Troubling Times for Kyrgyzstan

Troubling Times for Kyrgyzstan

President Kurmanbek Bakiev’s government is in trouble on two fronts: with a growing political scandal that has cost him his security chief, he faces a possible threat from Islamic militants.



While most of NBCentralAsia’s analyst contacts dismiss the idea that Kyrgyzstan could see a major armed incursion this autumn, they say it is possible that smaller groups might make forays, especially now that the government has lost its tough anti-terror chief, National Security Service boss Busurmankul Tabaldiev.



The threat of militant action was heightened by a new audio recording purporting to come from Tahir Yuldashev, formerly number two in the Islamic Movement of Uzbekistan, IMU. The recording, emailed to media outlets on September 13, warned the presidents of Kyrgyzstan, Tajikistan, and Uzbekistan that they would be punished for oppressing Muslims.



Yuldashev was the right hand man of IMU leader Juma Namangani, killed during the United States-led assault on Afghanistan in late 2001. Since then the IMU has largely disappeared as an organised force. Some experts believe it has been supplanted by a new group called the Islamic Party of Turkestan, IPT.

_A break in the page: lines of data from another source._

/-- Registers of the CCE window at 0x30000, part 0. -/
def regsCce0 : List RegDef := [
  -- CCE_CFG (R195)
  ⟨0x30000, 0x0, 1, 0x0, 1, [⟨0, 19, .rws, 0x27100, .le 25600 320000⟩]⟩,
  -- CCE_DEAD (R195)
  ⟨0x30004, 0x0, 1, 0x0, 1, [⟨0, 16, .rws, 0x500, .any⟩, ⟨16, 16, .rws, 0x500, .any⟩]⟩,
  -- CCE_SKIM_CFG (R195)
  ⟨0x30008, 0x0, 1, 0x0, 1, [⟨0, 8, .rws, 0x8, .le 1 255⟩, ⟨8, 8, .rws, 0x3C, .le 10 100⟩, ⟨16, 16, .rws, 0x28, .any⟩]⟩,
  -- CCE_SS_CFG (R195)
  ⟨0x3000C, 0x0, 1, 0x0, 1, [⟨0, 16, .rws, 0xC8, .le 10 10000⟩, ⟨16, 4, .rws, 0x3, .any⟩]⟩,
  -- CCE_SS_RETRY (R195)
  ⟨0x30010, 0x0, 1, 0x0, 1, [⟨0, 16, .rws, 0x1F4, .le 10 60000⟩]⟩,
  -- CCE_PULSE (R195)
  ⟨0x30014, 0x0, 1, 0x0, 1, [⟨0, 12, .rws, 0x280, .le 64 4095⟩, ⟨16, 8, .rws, 0xA, .le 0 200⟩, ⟨24, 8, .rws, 0xA, .le 0 200⟩]⟩,
  -- CCE_CLR (R195)
  ⟨0x30018, 0x0, 1, 0x0, 1, [⟨0, 1, .wo, 0x0, .any⟩, ⟨1, 1, .wo, 0x0, .any⟩]⟩,
  -- CCE_STAT (R195)
  ⟨0x3001C, 0x0, 1, 0x0, 1, [⟨0, 4, .ro, 0x0, .any⟩, ⟨4, 4, .ro, 0x0, .any⟩, ⟨8, 1, .ro, 0x1, .any⟩]⟩,
  -- CCE_CONV_k (R196)
  ⟨0x30100, 0x80, 4, 0x0, 1, [⟨0, 1, .rws, 0x0, .any⟩, ⟨1, 5, .rws, 0x0, .any⟩, ⟨6, 6, .rws, 0x0, .le 0 32⟩, ⟨12, 6, .rws, 0x2, .le 1 32⟩, ⟨18, 1, .rws, 0x0, .any⟩]⟩,
  -- CCE_IN_k (R196)
  ⟨0x30104, 0x80, 4, 0x0, 1, [⟨0, 6, .rws, 0x3F, .input⟩, ⟨8, 6, .rws, 0x3F, .input⟩, ⟨16, 6, .rws, 0x3F, .input⟩]⟩,
  -- CCE_P_RATED_k (R196)
  ⟨0x30108, 0x80, 4, 0x0, 1, [⟨0, 32, .rws, 0x0, .any⟩]⟩,
  -- CCE_I_RATED_k (R196)
  ⟨0x3010C, 0x80, 4, 0x0, 1, [⟨0, 16, .rws, 0x0, .le 0 20000⟩]⟩,
  -- CCE_VLIM_k (R196)
  ⟨0x30110, 0x80, 4, 0x0, 1, [⟨0, 32, .rws, 0x0, .le 0 2000000⟩]⟩,
  -- CCE_SS_TGT_k (R196)
  ⟨0x30114, 0x80, 4, 0x0, 1, [⟨0, 32, .rws, 0x0, .le 0 2000000⟩]⟩,
  -- CCE_FF_k (R196)
  ⟨0x30118, 0x80, 4, 0x0, 1, [⟨0, 16, .rws, 0x4000, .le 0 0x8000⟩, ⟨16, 16, .rws, 0x32, .any⟩]⟩,
  -- CCE_LSTEP_k (R196)
  ⟨0x3011C, 0x80, 4, 0x0, 1, [⟨0, 16, .rws, 0xC8, .le 1 20000⟩]⟩,
  -- CCE_B0_k (R196)
  ⟨0x30120, 0x80, 4, 0x0, 1, [⟨0, 32, .rws, 0x0, .any⟩]⟩,
  -- CCE_B1_k (R196)
  ⟨0x30124, 0x80, 4, 0x0, 1, [⟨0, 32, .rws, 0x0, .any⟩]⟩,
  -- CCE_B2_k (R196)
  ⟨0x30128, 0x80, 4, 0x0, 1, [⟨0, 32, .rws, 0x0, .any⟩]⟩,
  -- CCE_B3_k (R196)
  ⟨0x3012C, 0x80, 4, 0x0, 1, [⟨0, 32, .rws, 0x0, .any⟩]⟩,
  -- CCE_A1_k (R196)
  ⟨0x30130, 0x80, 4, 0x0, 1, [⟨0, 32, .rws, 0x0, .any⟩]⟩,
  -- CCE_A2_k (R196)
  ⟨0x30134, 0x80, 4, 0x0, 1, [⟨0, 32, .rws, 0x0, .any⟩]⟩,
  -- CCE_A3_k (R196)
  ⟨0x30138, 0x80, 4, 0x0, 1, [⟨0, 32, .rws, 0x0, .any⟩]⟩,
  -- CCE_TEMP_k (R196)
  ⟨0x3013C, 0x80, 4, 0x0, 1, [⟨0, 7, .rws, 0x7F, .temp⟩, ⟨8, 7, .rws, 0x7F, .temp⟩, ⟨16, 7, .rws, 0x7F, .temp⟩, ⟨24, 7, .rws, 0x7F, .temp⟩]⟩,
  -- CCE_TEMP_LIM_k (R196)
  ⟨0x30140, 0x80, 4, 0x0, 1, [⟨0, 12, .rws, 0x384, .any⟩, ⟨12, 12, .rws, 0x41A, .any⟩, ⟨24, 8, .rws, 0x64, .any⟩]⟩,
  -- CCE_CTL_k (R196)
  ⟨0x30144, 0x80, 4, 0x0, 1, [⟨0, 1, .rw, 0x0, .any⟩, ⟨1, 1, .wo, 0x0, .any⟩]⟩,
  -- CCE_STAT_k (R196)
  ⟨0x30148, 0x80, 4, 0x0, 1, [⟨0, 2, .ro, 0x0, .any⟩, ⟨2, 6, .ro, 0x0, .any⟩, ⟨8, 1, .ro, 0x0, .any⟩, ⟨9, 1, .ro, 0x0, .any⟩, ⟨10, 1, .ro, 0x0, .any⟩, ⟨11, 1, .ro, 0x0, .any⟩, ⟨12, 1, .ro, 0x0, .any⟩, ⟨13, 3, .ro, 0x0, .any⟩, ⟨16, 4, .ro, 0x0, .any⟩]⟩,
  -- CCE_AVG_I_k (R196)
  ⟨0x3014C, 0x80, 4, 0x0, 1, [⟨0, 32, .ro, 0x0, .any⟩]⟩,
  -- CCE_AVG_BAT_k (R196)
  ⟨0x30150, 0x80, 4, 0x0, 1, [⟨0, 32, .ro, 0x0, .any⟩]⟩,
  -- CCE_AVG_BUS_k (R196)
  ⟨0x30154, 0x80, 4, 0x0, 1, [⟨0, 32, .ro, 0x0, .any⟩]⟩]

/-- Registers of the CCE window at 0x30000, part 1. -/
def regsCce1 : List RegDef := [
  -- CCE_AVG_P_k (R196)
  ⟨0x30158, 0x80, 4, 0x0, 1, [⟨0, 32, .ro, 0x0, .any⟩]⟩,
  -- CCE_AVG_DUTY_k (R196)
  ⟨0x3015C, 0x80, 4, 0x0, 1, [⟨0, 16, .ro, 0x0, .any⟩, ⟨16, 16, .ro, 0x0, .any⟩]⟩,
  -- CCE_PEAK_I_k (R196)
  ⟨0x30160, 0x80, 4, 0x0, 1, [⟨0, 32, .ro, 0x0, .any⟩]⟩,
  -- CCE_PEAK_BUS_k (R196)
  ⟨0x30164, 0x80, 4, 0x0, 1, [⟨0, 16, .ro, 0x0, .any⟩, ⟨16, 16, .ro, 0xFFFF, .any⟩]⟩,
  -- CCE_CBC_CNT_k (R196)
  ⟨0x30168, 0x80, 4, 0x0, 1, [⟨0, 32, .ro, 0x0, .any⟩]⟩,
  -- CCE_SKIM_CNT_k (R196)
  ⟨0x3016C, 0x80, 4, 0x0, 1, [⟨0, 16, .ro, 0x0, .any⟩, ⟨16, 16, .ro, 0x0, .any⟩]⟩]

/-- Registers of the CCE window. -/
def regsCce : List RegDef := regsCce0 ++ regsCce1

/-- Registers of the MTE window at 0x38000, part 0. -/
def regsMte0 : List RegDef := [
  -- MTE_CFG (R224)
  ⟨0x38000, 0x0, 1, 0x0, 1, [⟨0, 8, .rws, 0x0, .any⟩, ⟨16, 12, .rws, 0x384, .divisor⟩]⟩,
  -- MTE_INT_ORIGIN_LO (R224)
  ⟨0x38004, 0x0, 1, 0x0, 1, [⟨0, 32, .rws, 0x0, .any⟩]⟩,
  -- MTE_INT_ORIGIN_HI (R224)
  ⟨0x38008, 0x0, 1, 0x0, 1, [⟨0, 32, .rws, 0x0, .any⟩]⟩,
  -- MTE_CKPT (R224)
  ⟨0x3800C, 0x0, 1, 0x0, 1, [⟨0, 8, .rws, 0x1, .le 1 60⟩]⟩,
  -- MTE_FAULT0 (R224)
  ⟨0x38010, 0x0, 1, 0x0, 1, [⟨0, 32, .ro, 0x0, .any⟩]⟩,
  -- MTE_FAULT1 (R224)
  ⟨0x38014, 0x0, 1, 0x0, 1, [⟨0, 32, .ro, 0x0, .any⟩]⟩,
  -- MTE_FAULT2 (R224)
  ⟨0x38018, 0x0, 1, 0x0, 1, [⟨0, 8, .ro, 0x0, .any⟩]⟩,
  -- MTE_OVR0 (R224)
  ⟨0x3801C, 0x0, 1, 0x0, 1, [⟨0, 32, .w1c, 0x0, .any⟩]⟩,
  -- MTE_OVR1 (R224)
  ⟨0x38020, 0x0, 1, 0x0, 1, [⟨0, 32, .w1c, 0x0, .any⟩]⟩,
  -- MTE_OVR2 (R224)
  ⟨0x38024, 0x0, 1, 0x0, 1, [⟨0, 8, .w1c, 0x0, .any⟩]⟩,
  -- MTE_CAL_ID (R224)
  ⟨0x38028, 0x0, 1, 0x0, 1, [⟨0, 32, .ro, 0x0, .any⟩]⟩,
  -- MTE_CAL_DIGEST (R224)
  ⟨0x3802C, 0x0, 1, 0x0, 1, [⟨0, 32, .ro, 0x0, .any⟩]⟩,
  -- MTE_ROLL_STAT_p (R225)
  ⟨0x38100, 0x20, 24, 0x0, 1, [⟨0, 8, .ro, 0x0, .any⟩, ⟨8, 8, .ro, 0x0, .any⟩, ⟨16, 2, .ro, 0x0, .any⟩]⟩,
  -- MTE_ROLL_IMP_p (R225)
  ⟨0x38104, 0x20, 24, 0x0, 1, [⟨0, 32, .ro, 0x0, .any⟩]⟩,
  -- MTE_ROLL_EXP_p (R225)
  ⟨0x38108, 0x20, 24, 0x0, 1, [⟨0, 32, .ro, 0x0, .any⟩]⟩,
  -- MTE_ACC_IMP_LO_p (R225)
  ⟨0x3810C, 0x20, 24, 0x0, 1, [⟨0, 32, .ro, 0x0, .any⟩]⟩,
  -- MTE_ACC_IMP_HI_p (R225)
  ⟨0x38110, 0x20, 24, 0x0, 1, [⟨0, 32, .ro, 0x0, .any⟩]⟩,
  -- MTE_ACC_EXP_LO_p (R225)
  ⟨0x38114, 0x20, 24, 0x0, 1, [⟨0, 32, .ro, 0x0, .any⟩]⟩,
  -- MTE_ACC_EXP_HI_p (R225)
  ⟨0x38118, 0x20, 24, 0x0, 1, [⟨0, 32, .ro, 0x0, .any⟩]⟩,
  -- MTE_PORT_STAT_p (R225)
  ⟨0x3811C, 0x20, 24, 0x0, 1, [⟨0, 16, .ro, 0x0, .any⟩, ⟨16, 1, .ro, 0x0, .any⟩, ⟨17, 1, .ro, 0x0, .any⟩]⟩,
  -- MTE_AC_CFG_g (R226)
  ⟨0x38400, 0x100, 2, 0x0, 1, [⟨0, 1, .rws, 0x0, .any⟩, ⟨1, 1, .rws, 0x0, .any⟩, ⟨16, 8, .rws, 0x1, .le 1 160⟩]⟩,
  -- MTE_AC_VNOM_g (R226)
  ⟨0x38404, 0x100, 2, 0x0, 1, [⟨0, 32, .rws, 0x3823E00, .le 1000 100000000⟩]⟩,
  -- MTE_AC_THR_g (R226)
  ⟨0x38408, 0x100, 2, 0x0, 1, [⟨0, 8, .rws, 0x5A, .le 50 99⟩, ⟨8, 8, .rws, 0x6E, .le 101 150⟩, ⟨16, 8, .rws, 0x14, .le 5 50⟩, ⟨24, 8, .rws, 0x14, .le 1 45⟩]⟩,
  -- MTE_AC_FTHR_g (R226)
  ⟨0x3840C, 0x100, 2, 0x0, 1, [⟨0, 16, .rws, 0x1F4, .le 10 5000⟩]⟩,
  -- MTE_AC_STAT_g (R226)
  ⟨0x38410, 0x100, 2, 0x0, 1, [⟨0, 2, .ro, 0x0, .any⟩, ⟨2, 1, .ro, 0x0, .any⟩, ⟨3, 3, .ro, 0x0, .any⟩, ⟨6, 1, .ro, 0x0, .any⟩, ⟨7, 1, .ro, 0x0, .any⟩, ⟨8, 1, .ro, 0x0, .any⟩, ⟨16, 16, .ro, 0x0, .any⟩]⟩,
  -- MTE_AC_RMS0_g (R226)
  ⟨0x38414, 0x100, 2, 0x0, 1, [⟨0, 32, .ro, 0x0, .any⟩]⟩,
  -- MTE_AC_RMS1_g (R226)
  ⟨0x38418, 0x100, 2, 0x0, 1, [⟨0, 32, .ro, 0x0, .any⟩]⟩,
  -- MTE_AC_RMS2_g (R226)
  ⟨0x3841C, 0x100, 2, 0x0, 1, [⟨0, 32, .ro, 0x0, .any⟩]⟩,
  -- MTE_AC_RMS3_g (R226)
  ⟨0x38420, 0x100, 2, 0x0, 1, [⟨0, 32, .ro, 0x0, .any⟩]⟩,
  -- MTE_AC_RMS4_g (R226)
  ⟨0x38424, 0x100, 2, 0x0, 1, [⟨0, 32, .ro, 0x0, .any⟩]⟩]

/-- Registers of the MTE window at 0x38000, part 1. -/
def regsMte1 : List RegDef := [
  -- MTE_AC_RMS5_g (R226)
  ⟨0x38428, 0x100, 2, 0x0, 1, [⟨0, 32, .ro, 0x0, .any⟩]⟩,
  -- MTE_AC_RMS6_g (R226)
  ⟨0x3842C, 0x100, 2, 0x0, 1, [⟨0, 32, .ro, 0x0, .any⟩]⟩,
  -- MTE_AC_RMS7_g (R226)
  ⟨0x38430, 0x100, 2, 0x0, 1, [⟨0, 32, .ro, 0x0, .any⟩]⟩,
  -- MTE_AC_P1_g (R226)
  ⟨0x38434, 0x100, 2, 0x0, 1, [⟨0, 32, .ro, 0x0, .any⟩]⟩,
  -- MTE_AC_P2_g (R226)
  ⟨0x38438, 0x100, 2, 0x0, 1, [⟨0, 32, .ro, 0x0, .any⟩]⟩,
  -- MTE_AC_P3_g (R226)
  ⟨0x3843C, 0x100, 2, 0x0, 1, [⟨0, 32, .ro, 0x0, .any⟩]⟩,
  -- MTE_AC_PT_g (R226)
  ⟨0x38440, 0x100, 2, 0x0, 1, [⟨0, 32, .ro, 0x0, .any⟩]⟩,
  -- MTE_AC_Q_g (R226)
  ⟨0x38444, 0x100, 2, 0x0, 1, [⟨0, 32, .ro, 0x0, .any⟩]⟩,
  -- MTE_AC_S_g (R226)
  ⟨0x38448, 0x100, 2, 0x0, 1, [⟨0, 32, .ro, 0x0, .any⟩]⟩,
  -- MTE_AC_PF_g (R226)
  ⟨0x3844C, 0x100, 2, 0x0, 1, [⟨0, 16, .ro, 0x0, .any⟩]⟩,
  -- MTE_AC_FREQ_g (R226)
  ⟨0x38450, 0x100, 2, 0x0, 1, [⟨0, 24, .ro, 0x0, .any⟩]⟩,
  -- MTE_AC_FREQ10_g (R226)
  ⟨0x38454, 0x100, 2, 0x0, 1, [⟨0, 24, .ro, 0x0, .any⟩]⟩,
  -- MTE_AC_ANG_V_g (R226)
  ⟨0x38458, 0x100, 2, 0x0, 1, [⟨0, 16, .ro, 0x0, .any⟩, ⟨16, 16, .ro, 0x0, .any⟩]⟩,
  -- MTE_AC_ANG_I_g (R226)
  ⟨0x3845C, 0x100, 2, 0x0, 1, [⟨0, 16, .ro, 0x0, .any⟩, ⟨16, 16, .ro, 0x0, .any⟩]⟩,
  -- MTE_AC_ANG_I3_g (R226)
  ⟨0x38460, 0x100, 2, 0x0, 1, [⟨0, 16, .ro, 0x0, .any⟩]⟩,
  -- MTE_AC_ROLL_STAT_g (R226)
  ⟨0x38464, 0x100, 2, 0x0, 1, [⟨0, 8, .ro, 0x0, .any⟩, ⟨8, 8, .ro, 0x0, .any⟩, ⟨16, 2, .ro, 0x0, .any⟩]⟩,
  -- MTE_AC_ROLL_IMP_g (R226)
  ⟨0x38468, 0x100, 2, 0x0, 1, [⟨0, 32, .ro, 0x0, .any⟩]⟩,
  -- MTE_AC_ROLL_EXP_g (R226)
  ⟨0x3846C, 0x100, 2, 0x0, 1, [⟨0, 32, .ro, 0x0, .any⟩]⟩,
  -- MTE_AC_ACC_IMP_LO_g (R226)
  ⟨0x38470, 0x100, 2, 0x0, 1, [⟨0, 32, .ro, 0x0, .any⟩]⟩,
  -- MTE_AC_ACC_IMP_HI_g (R226)
  ⟨0x38474, 0x100, 2, 0x0, 1, [⟨0, 32, .ro, 0x0, .any⟩]⟩,
  -- MTE_AC_ACC_EXP_LO_g (R226)
  ⟨0x38478, 0x100, 2, 0x0, 1, [⟨0, 32, .ro, 0x0, .any⟩]⟩,
  -- MTE_AC_ACC_EXP_HI_g (R226)
  ⟨0x3847C, 0x100, 2, 0x0, 1, [⟨0, 32, .ro, 0x0, .any⟩]⟩,
  -- MTE_CH_CFG_c (R227)
  ⟨0x39000, 0x10, 72, 0x0, 1, [⟨0, 1, .rws, 0x0, .any⟩, ⟨1, 1, .rws, 0x0, .kind⟩, ⟨2, 1, .rws, 0x0, .any⟩, ⟨8, 5, .rws, 0x1, .le 1 16⟩]⟩,
  -- MTE_CH_SCALE_c (R227)
  ⟨0x39004, 0x10, 72, 0x0, 1, [⟨0, 32, .rws, 0x0, .any⟩]⟩,
  -- MTE_CH_OFFSET_c (R227)
  ⟨0x39008, 0x10, 72, 0x0, 1, [⟨0, 32, .rws, 0x0, .any⟩]⟩,
  -- MTE_CH_VAL_c (R227)
  ⟨0x3900C, 0x10, 72, 0x0, 1, [⟨0, 32, .ro, 0x0, .any⟩]⟩,
  -- MTE_SEG_X_c_k (R227)
  ⟨0x3A000, 0x100, 72, 0x10, 16, [⟨0, 32, .rws, 0x0, .any⟩]⟩,
  -- MTE_SEG_GAIN_c_k (R227)
  ⟨0x3A004, 0x100, 72, 0x10, 16, [⟨0, 32, .rws, 0x0, .sle 671088⟩]⟩,
  -- MTE_SEG_DLY_c_k (R227)
  ⟨0x3A008, 0x100, 72, 0x10, 16, [⟨0, 16, .rws, 0x0, .delay⟩]⟩]

/-- Registers of the MTE window. -/
def regsMte : List RegDef := regsMte0 ++ regsMte1

/-- Registers of the RSL window at 0x40000. -/
def regsRsl : List RegDef := [
  -- RSL_JRNL_CFG (R255)
  ⟨0x40000, 0x0, 1, 0x0, 1, [⟨0, 16, .rws, 0x400, .le 64 8192⟩, ⟨16, 8, .rws, 0x4B, .le 50 95⟩]⟩,
  -- RSL_JRNL_STAT (R255)
  ⟨0x40004, 0x0, 1, 0x0, 1, [⟨0, 16, .ro, 0x0, .any⟩, ⟨16, 1, .ro, 0x0, .any⟩, ⟨17, 1, .ro, 0x0, .any⟩, ⟨18, 1, .ro, 0x0, .any⟩, ⟨24, 8, .ro, 0x0, .any⟩]⟩,
  -- RSL_JPOS_NEXT_LO (R255)
  ⟨0x40008, 0x0, 1, 0x0, 1, [⟨0, 32, .ro, 0x0, .any⟩]⟩,
  -- RSL_JPOS_NEXT_HI (R255)
  ⟨0x4000C, 0x0, 1, 0x0, 1, [⟨0, 32, .ro, 0x0, .any⟩]⟩,
  -- RSL_JPOS_ACK_LO (R255)
  ⟨0x40010, 0x0, 1, 0x0, 1, [⟨0, 32, .ro, 0x0, .any⟩]⟩,
  -- RSL_JPOS_ACK_HI (R255)
  ⟨0x40014, 0x0, 1, 0x0, 1, [⟨0, 32, .ro, 0x0, .any⟩]⟩,
  -- RSL_JPOS_EXP_LO (R255)
  ⟨0x40018, 0x0, 1, 0x0, 1, [⟨0, 32, .ro, 0x0, .any⟩]⟩,
  -- RSL_JPOS_EXP_HI (R255)
  ⟨0x4001C, 0x0, 1, 0x0, 1, [⟨0, 32, .ro, 0x0, .any⟩]⟩,
  -- RSL_FMT (R255)
  ⟨0x40020, 0x0, 1, 0x0, 1, [⟨0, 16, .ro, 0x464A, .any⟩, ⟨16, 8, .ro, 0x1, .any⟩]⟩,
  -- KVT_STAT (R255)
  ⟨0x40100, 0x0, 1, 0x0, 1, [⟨0, 1, .ro, 0x0, .any⟩, ⟨1, 1, .ro, 0x0, .any⟩, ⟨2, 1, .ro, 0x0, .any⟩, ⟨3, 1, .ro, 0x0, .any⟩, ⟨4, 1, .ro, 0x0, .any⟩, ⟨8, 4, .ro, 0x0, .any⟩, ⟨16, 16, .ro, 0x0, .any⟩]⟩,
  -- KVT_PEND (R255)
  ⟨0x40104, 0x0, 1, 0x0, 1, [⟨0, 16, .ro, 0x0, .any⟩]⟩,
  -- KVT_MEAS_i (R255)
  ⟨0x40110, 0x4, 12, 0x0, 1, [⟨0, 32, .ro, 0x0, .any⟩]⟩,
  -- KVT_ID_HASH_i (R255)
  ⟨0x40140, 0x4, 8, 0x0, 1, [⟨0, 32, .ro, 0x0, .any⟩]⟩]

/-- Registers of the SEE window at 0x48000, part 0. -/
def regsSee0 : List RegDef := [
  -- SEE_STAT (R275)
  ⟨0x48000, 0x0, 1, 0x0, 1, [⟨0, 3, .ro, 0x0, .any⟩]⟩,
  -- SEE_GEN (R275)
  ⟨0x48004, 0x0, 1, 0x0, 1, [⟨0, 32, .ro, 0x0, .any⟩]⟩,
  -- SEE_COMMIT (R275)
  ⟨0x48008, 0x0, 1, 0x0, 1, [⟨0, 1, .wo, 0x0, .any⟩, ⟨8, 24, .wo, 0x0, .any⟩]⟩,
  -- SEE_BUF_A_LO (R275)
  ⟨0x48010, 0x0, 1, 0x0, 1, [⟨0, 32, .rw, 0x0, .any⟩]⟩,
  -- SEE_BUF_A_HI (R275)
  ⟨0x48014, 0x0, 1, 0x0, 1, [⟨0, 32, .rw, 0x0, .any⟩]⟩,
  -- SEE_BUF_B_LO (R275)
  ⟨0x48018, 0x0, 1, 0x0, 1, [⟨0, 32, .rw, 0x0, .any⟩]⟩,
  -- SEE_BUF_B_HI (R275)
  ⟨0x4801C, 0x0, 1, 0x0, 1, [⟨0, 32, .rw, 0x0, .any⟩]⟩,
  -- SEE_RES_CFG (R275)
  ⟨0x48020, 0x0, 1, 0x0, 1, [⟨0, 16, .rws, 0x3E8, .le 0 5000⟩, ⟨16, 16, .rws, 0x1F4, .uMax⟩]⟩,
  -- SEE_UNC_CFG (R275)
  ⟨0x48024, 0x0, 1, 0x0, 1, [⟨0, 16, .rws, 0xC8, .le 10 5000⟩, ⟨16, 16, .rws, 0xA, .le 0 1000⟩]⟩,
  -- SEE_ERR_CFG (R275)
  ⟨0x48028, 0x0, 1, 0x0, 1, [⟨0, 16, .rws, 0xC8, .any⟩, ⟨16, 16, .rws, 0xA, .le 0 1000⟩]⟩,
  -- SEE_REST_CFG (R275)
  ⟨0x4802C, 0x0, 1, 0x0, 1, [⟨0, 16, .rws, 0x5, .le 1 100⟩, ⟨16, 16, .rws, 0x12C, .le 10 3600⟩]⟩,
  -- SEE_EOC_CFG (R275)
  ⟨0x48030, 0x0, 1, 0x0, 1, [⟨0, 16, .rws, 0x28, .le 1 500⟩, ⟨16, 8, .rws, 0xA, .le 1 255⟩]⟩,
  -- SEE_REF_CFG (R275)
  ⟨0x48034, 0x0, 1, 0x0, 1, [⟨0, 16, .rws, 0x64, .le 0 1000⟩, ⟨16, 16, .rws, 0x1E, .le 0 1000⟩]⟩,
  -- SEE_AUTH_CFG (R275)
  ⟨0x48038, 0x0, 1, 0x0, 1, [⟨0, 16, .rws, 0x258, .le 10 65535⟩, ⟨16, 8, .rws, 0x14, .le 5 255⟩, ⟨24, 4, .rws, 0x3, .any⟩]⟩,
  -- SEE_BMU_CFG (R275)
  ⟨0x4803C, 0x0, 1, 0x0, 1, [⟨0, 16, .rws, 0x1F4, .le 50 5000⟩, ⟨16, 16, .rws, 0x25E4, .le 5000 9990⟩]⟩,
  -- SEE_CYC_CFG (R275)
  ⟨0x48040, 0x0, 1, 0x0, 1, [⟨0, 5, .rws, 0x1, .le 1 16⟩]⟩,
  -- SEE_CYC_k (R275)
  ⟨0x48080, 0x4, 16, 0x0, 1, [⟨0, 16, .rws, 0x0, .any⟩, ⟨16, 16, .rws, 0x2710, .le 1000 10000⟩]⟩,
  -- SEE_STR_CFG_s (R276)
  ⟨0x48100, 0x40, 16, 0x0, 1, [⟨0, 2, .rws, 0x0, .any⟩]⟩,
  -- SEE_DCAP_s (R276)
  ⟨0x48104, 0x40, 16, 0x0, 1, [⟨0, 32, .rws, 0x0, .le 1 100000⟩]⟩,
  -- SEE_VNOM_s (R276)
  ⟨0x48108, 0x40, 16, 0x0, 1, [⟨0, 32, .rws, 0x0, .le 0 2000000⟩]⟩,
  -- SEE_PMAX_s (R276)
  ⟨0x4810C, 0x40, 16, 0x0, 1, [⟨0, 32, .rws, 0x0, .le 0 4000000⟩]⟩,
  -- SEE_VEOC_s (R276)
  ⟨0x48110, 0x40, 16, 0x0, 1, [⟨0, 32, .rws, 0x0, .any⟩]⟩,
  -- SEE_VEOD_s (R276)
  ⟨0x48114, 0x40, 16, 0x0, 1, [⟨0, 32, .rws, 0x0, .any⟩]⟩,
  -- SEE_QSCALE_s (R276)
  ⟨0x48118, 0x40, 16, 0x0, 1, [⟨0, 32, .rws, 0x0, .any⟩]⟩,
  -- SEE_QOFS_s (R276)
  ⟨0x4811C, 0x40, 16, 0x0, 1, [⟨0, 32, .rws, 0x0, .any⟩]⟩,
  -- SEE_QGAIN_s (R276)
  ⟨0x48120, 0x40, 16, 0x0, 1, [⟨0, 32, .rws, 0x0, .sle 671088⟩]⟩,
  -- SEE_SOC_s (R276)
  ⟨0x48124, 0x40, 16, 0x0, 1, [⟨0, 16, .ro, 0x0, .any⟩, ⟨16, 16, .ro, 0x0, .any⟩]⟩,
  -- SEE_RES_s (R276)
  ⟨0x48128, 0x40, 16, 0x0, 1, [⟨0, 16, .ro, 0x0, .any⟩, ⟨16, 8, .ro, 0x0, .any⟩]⟩,
  -- SEE_CYC_N_s (R276)
  ⟨0x4812C, 0x40, 16, 0x0, 1, [⟨0, 32, .ro, 0x0, .any⟩]⟩,
  -- SEE_QC_LO_s (R276)
  ⟨0x48130, 0x40, 16, 0x0, 1, [⟨0, 32, .ro, 0x0, .any⟩]⟩]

The perceived threat from the IMU/IPT comes as Kyrgyzstan’s security service has claimed major successes in its own “war on terror”, boasting that it effectively decapitated the Islamic fundamentalist movement over the summer. In early September, Rasul Akhunov – allegedly a leading figure in the IPT - died during a security operation in the southern Kyrgyz town of Osh. The government said Akhunov was behind armed raids on Tajik and Kyrgyz border guards in May.



Yet the man credited with driving the beefed up anti-terror campaign has now gone. Security agency chief Tabaldiev stepped down this week following a scandal in which his deputy Janysh Bakiev was accused of attempting to smear a prominent politician by planting drugs in his luggage.



Despite Tabaldiev’s departure, NBCentralAsia’s political observers are not sounding the alarm just yet. It is unlikely, they say, that we will see a repeat of 1999, when a group of insurgents took hostages in Kyrgyzstan’s southern Batken region and demanded to be allowed to push on into Uzbekistan. It appears more likely that any insurgent action would involve small, mobile groups infiltrating southern Kyrgyzstan, from where they would mount attacks.



The risk of infiltration increases in early autumn, when mountain passes blocked by last winter’s snows finally open and armed groups can slip into Kyrgyzstan. There is also a danger that IMU/IPT members based in Pakistan, Afghanistan and other countries might come to Kyrgyzstan to help their comrades.



(News Briefing Central Asia draws comment and analysis from a broad range of political observers across the region.)